IBM Cloud Docs
IAM and Activity Tracker or IBM Cloud Logs actions by API method for Container Registry

IAM and Activity Tracker or IBM Cloud Logs actions by API method for Container Registry

When you use IBM Cloud® Container Registry through the command line or console, the service calls application programming interface (API) methods to complete your requests.

As of 28 March 2024, the IBM Cloud Activity Tracker service is deprecated and will no longer be supported as of 30 March 2025. Customers will need to migrate to IBM Cloud Logs before 30 March 2025. During the migration period, customers can use IBM Cloud Activity Tracker along with IBM Cloud Logs.

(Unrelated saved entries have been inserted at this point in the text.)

/-- Outputs stand as their drive latches hold them, opened where a trip latch is set (R267). -/
def restoreOutputs (s : State) : State :=
  (upTo 8).foldl (fun t n => onOutput n (fun x => { x with closed := (x.drive != coToOpen (coEntry t n)) && !x.tripped }) t) s

/-- A snapshot recorded and not archived is gone (R290). -/
def restoreSnaps (s : State) : State :=
  let recorded := fun x : Snapshot => s.smp.round.any fun r => r.code == 0x0704 && !bit r.flags 3 && u32At r.payload 0 == x.id.toNat
  let gone := s.met.snaps.filter fun x => !x.archived && recorded x
  let s := gone.foldl (fun s x => post 0x0715 noSource (leW x.id) s) s
  onMet (fun m => { m with snaps := m.snaps.filter (·.archived), snapUnarch := m.snapUnarch + BitVec.ofNat 32 gone.length }) s

/-! Keys (R190). -/

/-- Each counter resumes at its reserved mark. -/
def restoreKeys (s : State) : State :=
  { s with sec := { s.sec with slots := s.sec.slots.map fun k => { k with counter := k.reserved } } }

/-! RESTORE. -/

/-- R33 at a TAI instant. -/
def stitchNumberAt (period ns : Nat) : U32 := BitVec.ofNat 32 (ns / (period * 1000000))

/-- The first whole second of the time base from now on (R39). -/
def firstSecond (s : State) : Nat := (taiNs s + 999999999) / 1000000000 * 1000000000

/-- The Stitch numbers that the first boundary will open, for the work executed before it. -/
def expectStitch (s : State) : State :=
  let p := u16At (tabGetD (storedSections s) secStitch []) 0
  let p := if p = 0 then 20 else p
  { s with stitch := { s.stitch with period := p, number := stitchNumberAt p (firstSecond s) - 1 } }

/-- RESTORE: the order of Table 17.1 and R374; then the commands that are not complete may be executed, before any request is taken. -/
def execRestore (f : RestoreFound) (s : State) : Out :=
  if s.sys.phase == .restore then
    let s := startCounts s
    let s := restoreSettings f s
    let s := expectStitch (seedTime s)
    let s := chooseJournal f (settingsEvents (startEvents s))
    let s := replayMailboxes f s
    let s := replayLoads (rebuildSettings s)
    let s := restoreKeys (restoreMetering f (fittedAtBoundary s))
    let s := restoreSampler f s
    let s := restoreTables f s
    let s := (liveEntries s jkPinCmd).foldl replayPin s
    let s := buildPlans (restoreOutputs (restoreSnaps (replayReleases s)))
    let s := onJnl (fun j => spaceHolds { j with replayDone := true }) s
    next (postMailboxTasks (onRunPhase .wait s))
  else next s

end Sys2Proof.Machine
end

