-- ==== Sys2Proof/Machine/Recorder.lean ====
section
/-! DEFINITION. The LOG commands (R397), the marks (R391), the freeze (R393) and the Sampler's counters (R398). -/

namespace Sys2Proof.Machine

def onSmp (f : Sampler → Sampler) (s : State) : State := { s with smp := f s.smp }

/-! SMP_STATUS (Table 16.7). -/

def selvedgeFull (p : Sampler) : Bool := p.selvedgeLost || 4096 ≤ p.selvedge.length
/-- Bits [3:1]: FROZEN, FULL_2210, SELVEDGE_FULL. -/
def smpFlags (p : Sampler) : Nat := bitN p.freeze.isSome 0 + bitN p.full2210 1 + bitN (selvedgeFull p) 2
def smpStatus (s : State) : Nat :=
  bitN (log2210 s) 0 + 2 * smpFlags s.smp + 16 * maskOf (s.smp.marks.map (·.isSet)) + 256 * maskOf (s.smp.marks.map (·.overtaken)) +
    bitN s.smp.scanned 12
/-- Sequence of the oldest Round record, 0 with none. -/
def oldestRound (p : Sampler) : U32 := (p.round.head?.map (·.seq)).getD 0
def newestRound (p : Sampler) : U32 := (p.round.getLast?.map (·.seq)).getD 0
def markSeq (m : Mark) : U32 := if m.isSet then m.seq else 0

/-- FREEZE_EXPIRE: the time of the freeze has run out (R393). -/
def execFreezeExpire (s : State) : Out := next (endFreeze 1 s)

/-- SMP_CLEAR_STATS: counters and maxima of the Sampler block return to 0. -/
def execSmpClearStats (s : State) : Out :=
  next (onSmp (fun p => { p with stored := 0, suppressed := 0, ovfRec := 0, fullLost := 0, overtakenCnt := 0, intakeMax := p.intake.length }) s)

/-! Commands. -/

def logStatus : CmdSpec where
  opcode := 0x0701
  needs := rLogRead
  check _ p _ := lenIs p 0
  run _ _ s :=
    let p := s.smp
    (s, ok (le8 (if log2210 s then 1 else 0) ++ le8 (smpFlags p) ++ le8 (p.freeze.elim 0xFF (·.mailbox)) ++ le8 0 ++ leW (oldestRound p) ++
      leW p.newest ++ le32 p.round.length ++ le16 p.selvedge.length ++ le16 (logRate s) ++ leW p.suppressed ++
      p.marks.flatMap fun m => leW (markSeq m) ++ le8 (bitN m.isSet 0 + bitN m.overtaken 1) ++ zeros 3))
def execLogStatus (op : CmdStep) (s : State) : Out := next (mailboxCommand logStatus op s)

/-- Two lists in acceptance order, as one. -/
def mergeRecords : Nat → List Record → List Record → List Record
  | 0, a, b => a ++ b
  | fuel + 1, a, b =>
    match a, b with
    | [], b => b
    | a, [] => a
    | x :: a, y :: b => if serialBefore x.seq y.seq then x :: mergeRecords fuel a (y :: b) else y :: mergeRecords fuel (x :: a) b

/-- The records held in the area of a LOG_RECORD_READ: 0 both, 1 Selvedge, 2 Round. -/
def areaRecords (area : Nat) (p : Sampler) : List Record :=
  if area = 1 then p.selvedge else if area = 2 then p.round
  else mergeRecords (p.selvedge.length + p.round.length) p.selvedge p.round

/-- Class bits 1–10. -/
def classBits : Nat := 0x7FE

def logRecordRead : CmdSpec where
  opcode := 0x0702
  needs := rLogRead
  check _ p _ := checks [lenIs p 12, reserved p 7 1, need (u8At p 6 ≤ 2 && u32At p 8 != 0 && u32At p 8 &&& classBits == u32At p 8) stBadPayload,
    need (1 ≤ u16At p 4 && u16At p 4 ≤ 1024) stRange]
  run _ c s :=
    let p := c.payload
    let held := areaRecords (u8At p 6) s.smp
    let first := BitVec.ofNat 32 (u32At p 0)
    let oldest := (held.head?.map (·.seq)).getD 0
    let gap := first != 0 && held != [] && serialBefore first oldest
    let match_ := held.filter fun r => (first == 0 || serialAtOrBefore first r.seq) && bit (u32At p 8) (classOf r.code)
    let n := u16At p 4
    let (k, s) := drawFree s
    let skipped := s.smp.corrupt != 0 && Config.freeNat k % 2 == 1
    (s, ok (leW oldest ++ leW ((held.getLast?.map (·.seq)).getD 0) ++ le16 (min n match_.length) ++
      le8 (bitN gap 0 + bitN (decide (n < match_.length)) 1 + bitN skipped 2) ++ le8 0 ++ (match_.take n).flatMap recordBytes))
def execLogRecordRead (op : CmdStep) (s : State) : Out := next (mailboxCommand logRecordRead op s)

def logFreeze : CmdSpec where
  opcode := 0x0703
  needs := rLogRead
  check _ p s := checks [lenIs p 4, reserved p 2 2, need (1 ≤ u16At p 0 && u16At p 0 ≤ 60) stBadPayload, need s.smp.freeze.isNone stConflict]
  run m c s :=
    if s.smp.freeze.isSome then (s, .done stConflict [])
    else
      let s := onSmp (fun p => { p with freeze := some { mailbox := m, until_ := s.time.cycle + u16At c.payload 0 * cyclesPerSec } }) s
      let s := post 0x0A03 m (zeros 4) s
      (s, did s (leW s.smp.newest))
def execLogFreeze (op : CmdStep) (s : State) : Out := next (mailboxCommand logFreeze op s)

def freezeOf (s : State) (m : Nat) : Bool := s.smp.freeze.elim false fun f => f.mailbox == m

def logThaw : CmdSpec where
  opcode := 0x0704
  needs := rLogRead
  check m p s := checks [lenIs p 0, need (freezeOf s m) stConflict]
  run m _ s :=
    if freezeOf s m then
      let n := s.smp.waiting.length
      let s := endFreeze 2 s
      (s, did s (le16 n ++ le16 0))
    else (s, .done stConflict [])
def execLogThaw (op : CmdStep) (s : State) : Out := next (mailboxCommand logThaw op s)

def logMarkSet : CmdSpec where
  opcode := 0x0705
  needs := rLogWrite
  check _ p _ := checks [lenIs p 8, reserved p 1 3, need (u8At p 0 ≤ 3) stRange]
  run _ c s :=
    let q := BitVec.ofNat 32 (u32At c.payload 4)
    let q := if q = 0 then newestRound s.smp else q
    if s.smp.round.any fun r => r.seq == q then
      let s := onSmp (fun p => { p with marks := listSet p.marks (u8At c.payload 0) { isSet := true, overtaken := false, seq := q } }) s
      let s := fullCheck s
      (s, did s (leW q))
    else (s, .done stConflict [])
def execLogMarkSet (op : CmdStep) (s : State) : Out := next (mailboxCommand logMarkSet op s)

/-- LOG_MARK_CLEAR unsets the mark; its OVERTAKEN flag stays until LOG_MARK_SET next writes it (R391). -/
def logMarkClear : CmdSpec where
  opcode := 0x0706
  needs := rLogWrite
  check _ p _ := checks [lenIs p 4, reserved p 1 3, need (u8At p 0 ≤ 3) stRange]
  run _ c s :=
    let s := onSmp (fun p => { p with marks := listModify p.marks (u8At c.payload 0) fun m => { m with isSet := false, seq := 0 } }) s
    (s, did s [])
def execLogMarkClear (op : CmdStep) (s : State) : Out := next (mailboxCommand logMarkClear op s)

def logModeSet : CmdSpec where
  opcode := 0x0707
  needs := rLogWrite
  check _ p s := checks [lenIs p 4, reserved p 1 1, need (u8At p 0 ≤ 1 && 16 ≤ u16At p 2 && u16At p 2 ≤ 256) stBadPayload, settingsRoom p s]
  onAccept := settingAccepted
  run _ c s := writeSetting secLog 0 c.payload effectAfterCommit false c s
def execLogModeSet (op : CmdStep) (s : State) : Out := next (mailboxCommand logModeSet op s)

def printable (c : Byte) : Bool := 0x20 ≤ c.toNat && c.toNat ≤ 0x7E

/-- LOG_NOTE: one NOTE with its continuation records. The text has its stated length, padded with 0x00 (Table 14.3). -/
def logNote : CmdSpec where
  opcode := 0x0708
  needs := rLogWrite
  check _ p _ := checks [lenIs p 36, reserved p 1 3, need (1 ≤ u8At p 0 && u8At p 0 ≤ 32) stRange, need ((slice p 4 (u8At p 0)).all printable && allZero (p.drop (4 + u8At p 0))) stBadPayload]
  run m c s :=
    let s := post 0x0901 m (slice c.payload 4 (u8At c.payload 0)) s
    (s, did s [])
def execLogNote (op : CmdStep) (s : State) : Out := next (mailboxCommand logNote op s)

end Sys2Proof.Machine
end

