-- ==== Sys2Proof/Machine/Dispatch.lean ====
section
/-! DEFINITION. What each command does to everything but the queue: one arm per constructor. -/

namespace Sys2Proof.Machine
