/-! The light field. -/

/-- The schedule of a block of 256 Pins runs over the plan of the schedule day, or, without a traceable time, over the plan of no
time; a Stitch without a plan keeps the outputs before (from R112, R119). The day plans are built; a change of offset is added to
SOD; TZ_EXPIRED is recorded once when the time base has passed the valid-until instant; a settled level of the photocell's input
counts, unless no input is named (from R100, R101, R103, R109). -/
def Obligations.ScheduleAndCalendarAct : Prop :=
  (∀ s k, taskRunning s (.schedule k) = true →
  ∀ t, t = { s with sched.evaluated := s.sched.evaluated ++ [k] } →
  ∀ plan, plan = (if s.sched.noTime then some (default : DayPlan) else planOf s s.sched.day) →
  (plan = none → exec (.scheduleEvaluation k) s = .next (endBeforeFade (.schedule k) t)) ∧
  (∀ p, plan = some p → exec (.scheduleEvaluation k) s =
    .next (endBeforeFade (.schedule k) ((s.tab.live.pins.filter fun e => e.1 / 256 == k).foldl (scheduleOne p) t)))) ∧
  (∀ s : State,
  (exec .dayPlanBuild s = .next (buildPlans s)) ∧
  (exec .localOffsetTransition s = .next (applyOffset s)) ∧
  (u64At (sect s secTz) 0 < taiSec s → s.sched.tzExpired = false →
    exec .tzExpired s = .next (post 0x040E noSource [] { s with sched.tzExpired := true })) ∧
  (s.sched.tzExpired = true → exec .tzExpired s = .next s) ∧
  (∀ level, setU8 s secSite 8 ≠ 0xFF → exec (.photocellSettled level) s = .next { s with sched.photocell := some level }) ∧
  (∀ level, setU8 s secSite 8 = 0xFF → exec (.photocellSettled level) s = .next s))

/-- The walk takes the closed window's sources and lets the streams start; a walk that is late lets them start without it, and
changes them no more; a road segment that is solvable is solved, or darkened, its half-buffer is free for the next of the stream,
and its Darning task becomes READY; Darning writes the levels, sets DARN_RAISED on the road segment's Pins, and posts its requests
to other road segments for the next Stitch; the fade unit shapes the targets, and the chain's packets go to Skein 25 (from R127,
R129, R137, R138, R141, R146-R148, R157, R164). -/
def Obligations.LightTasksRun : Prop := ∀ s : State,
  (taskRunning s .walk = true → ∀ t, t = s.lace.closed.foldl walkSource s →
    (t.lace.streamsStarted = false → exec .presenceWalk s = .next (endBeforeFade .walk (startStreams t))) ∧
    (t.lace.streamsStarted = true → exec .presenceWalk s = .next (freeTask .walk t))) ∧
  (s.tmb.slots.any (fun t => t.kind == .walk) = true → s.lace.streamsStarted = false →
    ∀ u, u = startStreams { s with lace.walkLate := s.lace.walkLate + 1 } →
    exec .walkLate s = .next (if fadeDue u .walk then postTask srcEngine (fadeTask u) u else u)) ∧
  (∀ g, taskRunning s (.solve g) = true → ∀ u, u = (match matching s g with
      | none => s
      | some r => if isDark s g then darkSegment g s else solveSegment g r s) →
    exec (.solveAndRepair g) s = .next (stream (freeHalf g (postFrom (.solve g) (newTask (.darn g) false (nextStitch u) 0 0) u)))) ∧
  (∀ g, taskRunning s (.darn g) = true → ∀ pins, pins = gPins (segEntry s.tab.live g) → ∀ t, t = writeLevels g s →
    exec (.darning g) s = .next (endBeforeFade (.darn g)
      { setDarnBits (pins.map fun p => (p, darnBit t p)) t with
        lace.posted := ((pins.filter (isFailed t)).flatMap (darnRequests t g)).foldl postRequest t.lace.posted })) ∧
  (taskRunning s .fade = true → exec .fadeShaping s =
    .next (writeChain (freeTask .fade (shapeAll ((lightingPins s).filterMap fun e => shapeOf s e.1 e.2) s))))
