theorem metModeSet_same  : SpecSame (metModeSet ) := by
  constructor <;> (unfold metModeSet; repeat' with_reducible (first | intro _ | assumption | apply SpecSame.mk | apply modeTo_same | apply onMet_same | fail_if_no_progress apply same_rec | apply same_ite | refine same_fst (by assumption) ?_ | refine same_snd (by assumption) ?_ | refine same_trd (by assumption) ?_ | dsimp only | split))

theorem execMetModeSet_same {s t : State} (a0 : CmdStep) (h : Same s t) : GoesSame s (execMetModeSet a0 t) := goesSame_next (mailboxCommand_same _ _ metModeSet_same h)

theorem metStatus_same  : SpecSame (metStatus ) := by
  unfold metStatus
  repeat' with_reducible (first | intro _ | assumption | apply metGet_same | dsimp only)

theorem execMetStatus_same {s t : State} (a0 : CmdStep) (h : Same s t) : GoesSame s (execMetStatus a0 t) := goesSame_next (mailboxCommand_same _ _ metStatus_same h)

theorem metQtyRead_same  : SpecSame (metQtyRead ) := by
  unfold metQtyRead
  repeat' with_reducible (first | intro _ | assumption | apply metRead_same | dsimp only)

theorem execMetQtyRead_same {s t : State} (a0 : CmdStep) (h : Same s t) : GoesSame s (execMetQtyRead a0 t) := goesSame_next (mailboxCommand_same _ _ metQtyRead_same h)

theorem writeNow_same {s t : State} (a0 : Cmd) (a1 : Nat) (a2 : Nat) (a3 : Bytes) (h : Same s t) : Same s (writeNow a0 a1 a2 a3 t) := by
  unfold writeNow
  repeat' with_reducible (first | intro _ | assumption | apply writeWorking_same | fail_if_no_progress apply same_rec | apply same_ite | refine same_fst (by assumption) ?_ | refine same_snd (by assumption) ?_ | refine same_trd (by assumption) ?_ | dsimp only | split)

theorem metCalWrite_same  : SpecSame (metCalWrite ) := by
  constructor <;> (unfold metCalWrite; repeat' with_reducible (first | intro _ | assumption | apply SpecSame.mk | apply settingAccepted_same | apply writeNow_same | apply onMet_same | apply post_same | apply checkStartUp_same | fail_if_no_progress apply same_rec | apply same_ite | refine same_fst (by assumption) ?_ | refine same_snd (by assumption) ?_ | refine same_trd (by assumption) ?_ | dsimp only | split))

theorem execMetCalWrite_same {s t : State} (a0 : CmdStep) (h : Same s t) : GoesSame s (execMetCalWrite a0 t) := goesSame_next (mailboxCommand_same _ _ metCalWrite_same h)

theorem metCalRead_same  : SpecSame (metCalRead ) := by
  unfold metCalRead
  repeat' with_reducible (first | intro _ | assumption | apply metRead_same | dsimp only)

theorem execMetCalRead_same {s t : State} (a0 : CmdStep) (h : Same s t) : GoesSame s (execMetCalRead a0 t) := goesSame_next (mailboxCommand_same _ _ metCalRead_same h)

theorem metHarnessSet_same  : SpecSame (metHarnessSet ) := by
  unfold metHarnessSet
  repeat' with_reducible (first | intro _ | assumption | apply metSet_same | dsimp only)

theorem execMetHarnessSet_same {s t : State} (a0 : CmdStep) (h : Same s t) : GoesSame s (execMetHarnessSet a0 t) := goesSame_next (mailboxCommand_same _ _ metHarnessSet_same h)

theorem metHarnessRead_same  : SpecSame (metHarnessRead ) := by
  unfold metHarnessRead
  repeat' with_reducible (first | intro _ | assumption | apply metGet_same | dsimp only)

theorem execMetHarnessRead_same {s t : State} (a0 : CmdStep) (h : Same s t) : GoesSame s (execMetHarnessRead a0 t) := goesSame_next (mailboxCommand_same _ _ metHarnessRead_same h)

theorem metProtWrite_same  : SpecSame (metProtWrite ) := by
  unfold metProtWrite
  repeat' with_reducible (first | intro _ | assumption | apply metSet_same | dsimp only)

theorem execMetProtWrite_same {s t : State} (a0 : CmdStep) (h : Same s t) : GoesSame s (execMetProtWrite a0 t) := goesSame_next (mailboxCommand_same _ _ metProtWrite_same h)

theorem metProtRead_same  : SpecSame (metProtRead ) := by
  unfold metProtRead
  repeat' with_reducible (first | intro _ | assumption | apply metRead_same | dsimp only)

theorem execMetProtRead_same {s t : State} (a0 : CmdStep) (h : Same s t) : GoesSame s (execMetProtRead a0 t) := goesSame_next (mailboxCommand_same _ _ metProtRead_same h)

theorem metContactorCfg_same  : SpecSame (metContactorCfg ) := by
  unfold metContactorCfg
  repeat' with_reducible (first | intro _ | assumption | apply metSet_same | dsimp only)

theorem execMetContactorCfg_same {s t : State} (a0 : CmdStep) (h : Same s t) : GoesSame s (execMetContactorCfg a0 t) := goesSame_next (mailboxCommand_same _ _ metContactorCfg_same h)

theorem metContactorRead_same  : SpecSame (metContactorRead ) := by
  unfold metContactorRead
  repeat' with_reducible (first | intro _ | assumption | apply metRead_same | dsimp only)

theorem execMetContactorRead_same {s t : State} (a0 : CmdStep) (h : Same s t) : GoesSame s (execMetContactorRead a0 t) := goesSame_next (mailboxCommand_same _ _ metContactorRead_same h)

theorem metContactorSet_same  : SpecSame (metContactorSet ) := by
  constructor <;> (unfold metContactorSet; repeat' with_reducible (first | intro _ | assumption | apply SpecSame.mk | apply settingAccepted_same | apply onMet_same | fail_if_no_progress apply same_rec | apply same_ite | refine same_fst (by assumption) ?_ | refine same_snd (by assumption) ?_ | refine same_trd (by assumption) ?_ | dsimp only | split))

Activity tracking events are the same for both services. For more information about migrating from IBM Cloud Activity Tracker to IBM Cloud Logs and running the services in parallel, see migration planning.

You might need certain permissions to call these API methods, and you can track the requests that you make with an IBM Cloud Activity Tracker or IBM Cloud Logs instance.

Review the following Cloud Identity and Access Management (IAM) actions and IBM Cloud Activity Tracker or IBM Cloud Logs events that correspond to each API method in Container Registry.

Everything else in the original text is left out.